# [Problem to work on]
Look in the material below for the line with "the instruction. -/" and the line with "t.sched.runState = .aborted", then set down exactly those two lines and all lines between, nothing more.

# [Available data]
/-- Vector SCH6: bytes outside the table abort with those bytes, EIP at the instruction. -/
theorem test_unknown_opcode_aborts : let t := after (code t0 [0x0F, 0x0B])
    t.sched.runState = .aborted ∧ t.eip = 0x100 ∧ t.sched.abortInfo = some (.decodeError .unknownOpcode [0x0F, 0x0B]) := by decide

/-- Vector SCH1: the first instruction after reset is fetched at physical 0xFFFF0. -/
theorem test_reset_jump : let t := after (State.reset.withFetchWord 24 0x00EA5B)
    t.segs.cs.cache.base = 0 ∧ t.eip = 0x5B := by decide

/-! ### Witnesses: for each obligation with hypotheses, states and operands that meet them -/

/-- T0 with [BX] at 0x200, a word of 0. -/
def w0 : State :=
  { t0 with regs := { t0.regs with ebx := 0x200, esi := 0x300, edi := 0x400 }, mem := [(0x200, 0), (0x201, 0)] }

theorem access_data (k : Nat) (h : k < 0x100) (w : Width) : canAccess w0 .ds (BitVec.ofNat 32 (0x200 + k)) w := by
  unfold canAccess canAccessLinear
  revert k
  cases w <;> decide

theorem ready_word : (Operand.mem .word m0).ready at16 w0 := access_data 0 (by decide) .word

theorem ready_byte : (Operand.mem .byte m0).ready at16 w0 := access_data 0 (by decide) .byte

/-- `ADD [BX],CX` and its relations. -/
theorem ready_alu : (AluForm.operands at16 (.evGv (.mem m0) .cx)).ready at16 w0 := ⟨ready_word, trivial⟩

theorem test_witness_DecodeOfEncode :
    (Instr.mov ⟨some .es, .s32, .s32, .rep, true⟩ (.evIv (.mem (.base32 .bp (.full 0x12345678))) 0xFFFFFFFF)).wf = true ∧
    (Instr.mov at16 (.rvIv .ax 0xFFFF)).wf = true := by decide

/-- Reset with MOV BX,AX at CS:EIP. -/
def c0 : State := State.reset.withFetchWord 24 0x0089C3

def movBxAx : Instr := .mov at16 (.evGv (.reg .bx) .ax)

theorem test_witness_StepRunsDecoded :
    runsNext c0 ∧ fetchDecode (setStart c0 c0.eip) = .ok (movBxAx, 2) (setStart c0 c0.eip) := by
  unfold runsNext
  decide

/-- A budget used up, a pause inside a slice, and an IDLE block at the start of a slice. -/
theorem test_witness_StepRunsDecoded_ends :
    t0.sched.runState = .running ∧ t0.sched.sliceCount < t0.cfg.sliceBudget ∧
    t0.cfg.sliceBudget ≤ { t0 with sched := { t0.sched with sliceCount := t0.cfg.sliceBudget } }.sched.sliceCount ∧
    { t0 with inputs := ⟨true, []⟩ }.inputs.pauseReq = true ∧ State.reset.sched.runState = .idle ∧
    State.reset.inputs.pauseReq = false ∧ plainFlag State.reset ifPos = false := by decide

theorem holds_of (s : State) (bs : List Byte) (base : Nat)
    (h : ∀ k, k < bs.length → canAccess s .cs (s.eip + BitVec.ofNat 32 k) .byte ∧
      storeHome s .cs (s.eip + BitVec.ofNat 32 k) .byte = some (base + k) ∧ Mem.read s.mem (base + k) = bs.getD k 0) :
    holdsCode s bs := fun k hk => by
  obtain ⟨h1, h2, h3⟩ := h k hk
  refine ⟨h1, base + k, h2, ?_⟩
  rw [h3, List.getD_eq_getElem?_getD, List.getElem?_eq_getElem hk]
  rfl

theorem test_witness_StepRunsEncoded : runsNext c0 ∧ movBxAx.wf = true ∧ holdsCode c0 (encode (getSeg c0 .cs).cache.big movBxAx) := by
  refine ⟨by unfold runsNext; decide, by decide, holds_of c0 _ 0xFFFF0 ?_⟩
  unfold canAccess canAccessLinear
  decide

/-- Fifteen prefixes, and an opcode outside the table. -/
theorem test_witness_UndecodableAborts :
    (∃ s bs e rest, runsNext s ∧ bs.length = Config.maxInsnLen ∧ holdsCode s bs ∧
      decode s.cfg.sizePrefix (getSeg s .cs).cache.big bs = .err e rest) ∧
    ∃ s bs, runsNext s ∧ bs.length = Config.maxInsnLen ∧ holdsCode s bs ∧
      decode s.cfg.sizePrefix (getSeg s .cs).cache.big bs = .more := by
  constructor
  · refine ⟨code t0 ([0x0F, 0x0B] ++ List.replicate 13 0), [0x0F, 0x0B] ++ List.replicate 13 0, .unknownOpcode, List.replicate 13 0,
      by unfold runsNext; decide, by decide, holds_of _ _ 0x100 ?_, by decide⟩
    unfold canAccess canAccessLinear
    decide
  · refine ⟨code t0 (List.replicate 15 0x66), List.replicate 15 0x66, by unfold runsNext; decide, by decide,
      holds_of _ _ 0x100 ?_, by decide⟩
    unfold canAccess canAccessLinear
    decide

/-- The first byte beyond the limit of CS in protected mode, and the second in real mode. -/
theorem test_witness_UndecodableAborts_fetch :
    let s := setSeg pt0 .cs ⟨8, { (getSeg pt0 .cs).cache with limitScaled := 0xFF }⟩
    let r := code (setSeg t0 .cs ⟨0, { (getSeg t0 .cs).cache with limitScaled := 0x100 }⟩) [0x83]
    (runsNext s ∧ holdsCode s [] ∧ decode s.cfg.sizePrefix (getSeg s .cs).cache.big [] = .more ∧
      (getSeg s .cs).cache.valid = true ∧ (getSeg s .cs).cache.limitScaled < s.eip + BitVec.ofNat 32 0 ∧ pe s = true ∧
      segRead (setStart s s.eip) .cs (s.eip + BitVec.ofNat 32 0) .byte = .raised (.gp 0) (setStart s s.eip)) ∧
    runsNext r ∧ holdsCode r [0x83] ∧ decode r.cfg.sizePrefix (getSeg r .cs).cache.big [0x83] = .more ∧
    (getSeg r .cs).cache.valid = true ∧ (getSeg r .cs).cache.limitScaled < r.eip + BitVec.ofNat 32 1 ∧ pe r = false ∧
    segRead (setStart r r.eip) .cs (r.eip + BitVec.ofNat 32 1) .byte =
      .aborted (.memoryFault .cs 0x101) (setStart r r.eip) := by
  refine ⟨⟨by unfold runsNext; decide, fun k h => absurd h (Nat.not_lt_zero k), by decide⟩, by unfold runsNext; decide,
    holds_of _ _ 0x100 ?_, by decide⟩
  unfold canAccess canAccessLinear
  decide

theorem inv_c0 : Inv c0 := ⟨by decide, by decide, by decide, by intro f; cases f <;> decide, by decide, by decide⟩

--

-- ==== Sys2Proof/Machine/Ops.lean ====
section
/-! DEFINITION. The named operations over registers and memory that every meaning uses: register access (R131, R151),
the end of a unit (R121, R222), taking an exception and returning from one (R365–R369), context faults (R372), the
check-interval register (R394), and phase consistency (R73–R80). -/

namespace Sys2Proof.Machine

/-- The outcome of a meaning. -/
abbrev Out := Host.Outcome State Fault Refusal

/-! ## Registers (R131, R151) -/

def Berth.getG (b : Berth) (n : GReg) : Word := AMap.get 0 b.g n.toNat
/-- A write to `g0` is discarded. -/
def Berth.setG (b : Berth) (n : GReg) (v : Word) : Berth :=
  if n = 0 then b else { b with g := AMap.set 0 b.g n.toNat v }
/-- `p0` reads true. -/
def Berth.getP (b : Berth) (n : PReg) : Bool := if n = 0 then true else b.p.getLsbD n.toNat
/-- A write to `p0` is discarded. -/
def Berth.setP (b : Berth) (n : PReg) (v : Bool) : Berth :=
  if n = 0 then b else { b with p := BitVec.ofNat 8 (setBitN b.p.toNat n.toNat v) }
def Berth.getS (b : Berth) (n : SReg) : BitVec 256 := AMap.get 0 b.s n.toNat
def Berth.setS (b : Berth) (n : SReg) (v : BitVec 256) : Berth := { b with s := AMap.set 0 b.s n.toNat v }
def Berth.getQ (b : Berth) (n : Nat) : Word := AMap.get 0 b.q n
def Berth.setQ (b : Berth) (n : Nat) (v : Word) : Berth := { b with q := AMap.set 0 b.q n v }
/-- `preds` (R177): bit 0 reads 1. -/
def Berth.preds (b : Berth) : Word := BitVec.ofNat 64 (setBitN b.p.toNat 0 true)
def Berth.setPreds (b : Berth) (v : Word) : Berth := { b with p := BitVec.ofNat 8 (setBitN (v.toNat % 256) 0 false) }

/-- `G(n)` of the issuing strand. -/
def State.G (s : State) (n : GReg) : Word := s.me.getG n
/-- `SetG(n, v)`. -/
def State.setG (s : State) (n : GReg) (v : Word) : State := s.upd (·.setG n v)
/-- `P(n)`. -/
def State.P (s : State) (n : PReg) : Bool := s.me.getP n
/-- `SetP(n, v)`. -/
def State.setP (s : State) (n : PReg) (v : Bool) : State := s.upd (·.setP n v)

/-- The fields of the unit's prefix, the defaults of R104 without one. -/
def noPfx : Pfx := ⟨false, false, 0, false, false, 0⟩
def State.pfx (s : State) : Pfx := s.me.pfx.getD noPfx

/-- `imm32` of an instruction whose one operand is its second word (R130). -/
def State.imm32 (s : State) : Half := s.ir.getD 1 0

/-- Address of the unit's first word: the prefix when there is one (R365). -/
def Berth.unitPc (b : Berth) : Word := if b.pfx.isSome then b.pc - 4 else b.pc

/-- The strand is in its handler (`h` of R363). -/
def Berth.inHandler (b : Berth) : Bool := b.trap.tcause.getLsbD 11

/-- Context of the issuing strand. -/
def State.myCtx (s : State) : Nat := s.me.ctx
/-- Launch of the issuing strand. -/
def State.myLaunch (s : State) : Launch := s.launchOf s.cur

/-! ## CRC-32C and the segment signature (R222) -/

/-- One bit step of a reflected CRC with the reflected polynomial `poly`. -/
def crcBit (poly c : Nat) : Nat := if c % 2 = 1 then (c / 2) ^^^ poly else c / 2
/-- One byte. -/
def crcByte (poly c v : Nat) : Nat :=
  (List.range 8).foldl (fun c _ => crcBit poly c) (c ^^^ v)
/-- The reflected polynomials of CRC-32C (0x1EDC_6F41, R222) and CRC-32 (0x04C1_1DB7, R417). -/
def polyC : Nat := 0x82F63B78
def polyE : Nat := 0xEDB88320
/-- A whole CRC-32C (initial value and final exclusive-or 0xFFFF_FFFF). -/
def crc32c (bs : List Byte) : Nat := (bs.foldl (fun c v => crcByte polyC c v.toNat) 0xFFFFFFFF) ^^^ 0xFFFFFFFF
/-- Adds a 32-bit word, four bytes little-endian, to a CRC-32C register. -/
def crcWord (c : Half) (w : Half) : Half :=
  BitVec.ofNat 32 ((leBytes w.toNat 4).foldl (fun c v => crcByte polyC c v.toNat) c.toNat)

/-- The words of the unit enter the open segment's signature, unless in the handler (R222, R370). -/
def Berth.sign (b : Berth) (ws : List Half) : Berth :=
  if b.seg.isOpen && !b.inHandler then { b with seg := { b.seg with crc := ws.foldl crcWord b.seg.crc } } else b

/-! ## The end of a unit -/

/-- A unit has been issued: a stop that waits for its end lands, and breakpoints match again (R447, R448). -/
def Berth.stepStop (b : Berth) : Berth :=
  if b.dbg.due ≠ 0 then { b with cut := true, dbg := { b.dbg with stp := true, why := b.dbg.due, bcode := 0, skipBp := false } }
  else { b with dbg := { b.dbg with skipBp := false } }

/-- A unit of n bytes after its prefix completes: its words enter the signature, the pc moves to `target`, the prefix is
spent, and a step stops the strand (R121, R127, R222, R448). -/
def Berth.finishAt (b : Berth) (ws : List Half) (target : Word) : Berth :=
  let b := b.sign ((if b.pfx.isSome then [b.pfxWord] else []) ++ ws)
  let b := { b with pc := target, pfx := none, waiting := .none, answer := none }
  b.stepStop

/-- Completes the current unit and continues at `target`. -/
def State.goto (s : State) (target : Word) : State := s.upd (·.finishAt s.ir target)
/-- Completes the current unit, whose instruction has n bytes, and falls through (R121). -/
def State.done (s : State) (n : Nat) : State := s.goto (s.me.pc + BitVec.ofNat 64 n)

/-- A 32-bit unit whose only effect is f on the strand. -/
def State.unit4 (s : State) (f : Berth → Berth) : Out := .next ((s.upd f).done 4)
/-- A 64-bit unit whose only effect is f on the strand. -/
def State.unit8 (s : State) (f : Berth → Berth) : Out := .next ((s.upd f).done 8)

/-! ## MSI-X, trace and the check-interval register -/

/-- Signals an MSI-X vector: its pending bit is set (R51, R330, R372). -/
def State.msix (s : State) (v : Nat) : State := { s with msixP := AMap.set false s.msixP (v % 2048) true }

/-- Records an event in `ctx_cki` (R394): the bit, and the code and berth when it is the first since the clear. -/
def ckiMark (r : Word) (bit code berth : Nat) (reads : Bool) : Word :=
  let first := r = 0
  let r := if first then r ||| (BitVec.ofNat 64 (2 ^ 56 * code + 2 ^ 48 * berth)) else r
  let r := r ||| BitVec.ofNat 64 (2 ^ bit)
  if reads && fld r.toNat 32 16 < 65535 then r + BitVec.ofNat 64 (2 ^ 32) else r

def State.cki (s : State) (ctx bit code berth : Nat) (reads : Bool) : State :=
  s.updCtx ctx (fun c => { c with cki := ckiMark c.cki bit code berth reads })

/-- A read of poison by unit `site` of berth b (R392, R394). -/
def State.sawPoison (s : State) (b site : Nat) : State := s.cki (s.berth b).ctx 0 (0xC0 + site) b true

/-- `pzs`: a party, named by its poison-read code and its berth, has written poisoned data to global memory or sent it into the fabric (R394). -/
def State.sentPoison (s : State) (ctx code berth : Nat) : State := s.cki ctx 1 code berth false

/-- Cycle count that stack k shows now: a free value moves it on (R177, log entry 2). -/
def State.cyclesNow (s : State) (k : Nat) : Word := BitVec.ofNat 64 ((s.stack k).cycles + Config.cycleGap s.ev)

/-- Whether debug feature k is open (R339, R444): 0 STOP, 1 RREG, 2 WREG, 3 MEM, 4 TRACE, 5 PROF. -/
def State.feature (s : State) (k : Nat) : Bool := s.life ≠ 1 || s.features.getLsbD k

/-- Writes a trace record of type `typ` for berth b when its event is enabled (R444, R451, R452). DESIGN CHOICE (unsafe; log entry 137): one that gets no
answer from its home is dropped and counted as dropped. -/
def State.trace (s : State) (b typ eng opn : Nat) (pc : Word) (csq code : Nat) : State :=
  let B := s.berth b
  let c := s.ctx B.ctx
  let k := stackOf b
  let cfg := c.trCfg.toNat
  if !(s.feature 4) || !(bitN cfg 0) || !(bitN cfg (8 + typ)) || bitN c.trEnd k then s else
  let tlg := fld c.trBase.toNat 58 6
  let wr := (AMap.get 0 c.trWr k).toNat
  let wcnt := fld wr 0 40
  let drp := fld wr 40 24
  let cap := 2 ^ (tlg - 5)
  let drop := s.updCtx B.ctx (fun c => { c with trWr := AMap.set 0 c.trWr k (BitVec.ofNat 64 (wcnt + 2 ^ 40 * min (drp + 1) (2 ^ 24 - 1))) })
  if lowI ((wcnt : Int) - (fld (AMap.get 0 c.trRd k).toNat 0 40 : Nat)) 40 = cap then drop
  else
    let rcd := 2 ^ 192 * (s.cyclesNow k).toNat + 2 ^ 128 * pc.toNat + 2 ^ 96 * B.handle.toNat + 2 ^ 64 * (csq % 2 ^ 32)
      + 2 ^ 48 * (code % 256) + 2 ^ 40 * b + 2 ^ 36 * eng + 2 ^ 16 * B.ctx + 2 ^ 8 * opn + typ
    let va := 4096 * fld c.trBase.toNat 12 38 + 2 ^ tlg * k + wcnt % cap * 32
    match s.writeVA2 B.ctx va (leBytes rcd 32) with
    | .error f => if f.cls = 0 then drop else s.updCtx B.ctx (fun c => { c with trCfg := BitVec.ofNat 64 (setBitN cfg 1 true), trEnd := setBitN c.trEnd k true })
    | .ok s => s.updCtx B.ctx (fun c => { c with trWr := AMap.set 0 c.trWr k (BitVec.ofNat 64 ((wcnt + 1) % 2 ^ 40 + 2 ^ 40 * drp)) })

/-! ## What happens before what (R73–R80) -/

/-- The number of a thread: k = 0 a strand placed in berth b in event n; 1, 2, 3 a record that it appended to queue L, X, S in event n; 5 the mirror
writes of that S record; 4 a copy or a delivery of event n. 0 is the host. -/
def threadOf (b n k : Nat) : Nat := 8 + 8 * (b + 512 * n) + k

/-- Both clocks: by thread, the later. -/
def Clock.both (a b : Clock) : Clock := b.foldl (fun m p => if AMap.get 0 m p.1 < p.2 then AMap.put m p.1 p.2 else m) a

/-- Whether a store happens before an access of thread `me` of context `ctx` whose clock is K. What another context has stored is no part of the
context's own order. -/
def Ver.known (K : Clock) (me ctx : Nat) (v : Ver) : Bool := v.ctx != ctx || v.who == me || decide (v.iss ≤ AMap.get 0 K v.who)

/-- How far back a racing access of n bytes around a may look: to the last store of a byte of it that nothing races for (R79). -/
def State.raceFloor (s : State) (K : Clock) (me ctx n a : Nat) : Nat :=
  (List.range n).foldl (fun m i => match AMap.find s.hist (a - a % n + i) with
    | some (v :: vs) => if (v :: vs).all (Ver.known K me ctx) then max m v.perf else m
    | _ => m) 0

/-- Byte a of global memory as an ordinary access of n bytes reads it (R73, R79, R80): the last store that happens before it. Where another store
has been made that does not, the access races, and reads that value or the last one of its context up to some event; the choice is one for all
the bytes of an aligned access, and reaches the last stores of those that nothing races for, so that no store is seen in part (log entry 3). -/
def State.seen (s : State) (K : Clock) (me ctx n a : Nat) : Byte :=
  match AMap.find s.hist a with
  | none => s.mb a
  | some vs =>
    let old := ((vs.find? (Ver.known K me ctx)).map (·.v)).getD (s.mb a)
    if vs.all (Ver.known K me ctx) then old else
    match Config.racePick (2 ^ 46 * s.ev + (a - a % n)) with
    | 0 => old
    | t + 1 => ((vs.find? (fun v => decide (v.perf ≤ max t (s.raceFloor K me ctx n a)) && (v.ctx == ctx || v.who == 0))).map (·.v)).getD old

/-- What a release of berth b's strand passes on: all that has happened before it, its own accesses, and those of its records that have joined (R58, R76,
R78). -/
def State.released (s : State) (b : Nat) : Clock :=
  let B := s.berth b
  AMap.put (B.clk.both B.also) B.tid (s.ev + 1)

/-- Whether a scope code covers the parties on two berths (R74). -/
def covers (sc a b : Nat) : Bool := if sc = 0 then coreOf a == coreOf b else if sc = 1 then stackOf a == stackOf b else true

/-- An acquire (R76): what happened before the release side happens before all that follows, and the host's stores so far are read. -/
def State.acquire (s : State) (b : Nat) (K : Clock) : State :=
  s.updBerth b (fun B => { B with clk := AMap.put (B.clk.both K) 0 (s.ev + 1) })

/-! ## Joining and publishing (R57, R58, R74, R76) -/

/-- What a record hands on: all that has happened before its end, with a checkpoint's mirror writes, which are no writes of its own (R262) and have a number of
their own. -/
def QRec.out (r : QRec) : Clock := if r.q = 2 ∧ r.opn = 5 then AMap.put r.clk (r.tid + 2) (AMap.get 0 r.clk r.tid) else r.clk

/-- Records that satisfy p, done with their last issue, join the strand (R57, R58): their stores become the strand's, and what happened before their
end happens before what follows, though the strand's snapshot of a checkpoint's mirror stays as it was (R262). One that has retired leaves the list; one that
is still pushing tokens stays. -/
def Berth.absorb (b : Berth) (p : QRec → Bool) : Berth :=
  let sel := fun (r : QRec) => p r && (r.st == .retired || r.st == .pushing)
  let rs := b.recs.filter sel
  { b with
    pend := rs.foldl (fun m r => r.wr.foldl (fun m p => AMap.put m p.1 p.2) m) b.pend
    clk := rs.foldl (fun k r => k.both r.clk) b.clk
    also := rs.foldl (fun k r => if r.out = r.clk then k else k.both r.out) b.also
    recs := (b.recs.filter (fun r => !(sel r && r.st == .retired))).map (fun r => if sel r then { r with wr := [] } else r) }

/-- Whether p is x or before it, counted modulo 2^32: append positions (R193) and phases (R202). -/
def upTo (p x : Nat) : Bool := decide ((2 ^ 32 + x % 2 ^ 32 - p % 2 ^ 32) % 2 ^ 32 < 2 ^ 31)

# [Result]
/-- Vector SCH6: bytes outside the table abort with those bytes, EIP at the instruction. -/
theorem test_unknown_opcode_aborts : let t := after (code t0 [0x0F, 0x0B])
    t.sched.runState = .aborted ∧ t.eip = 0x100 ∧ t.sched.abortInfo = some (.decodeError .unknownOpcode [0x0F, 0x0B]) := by decide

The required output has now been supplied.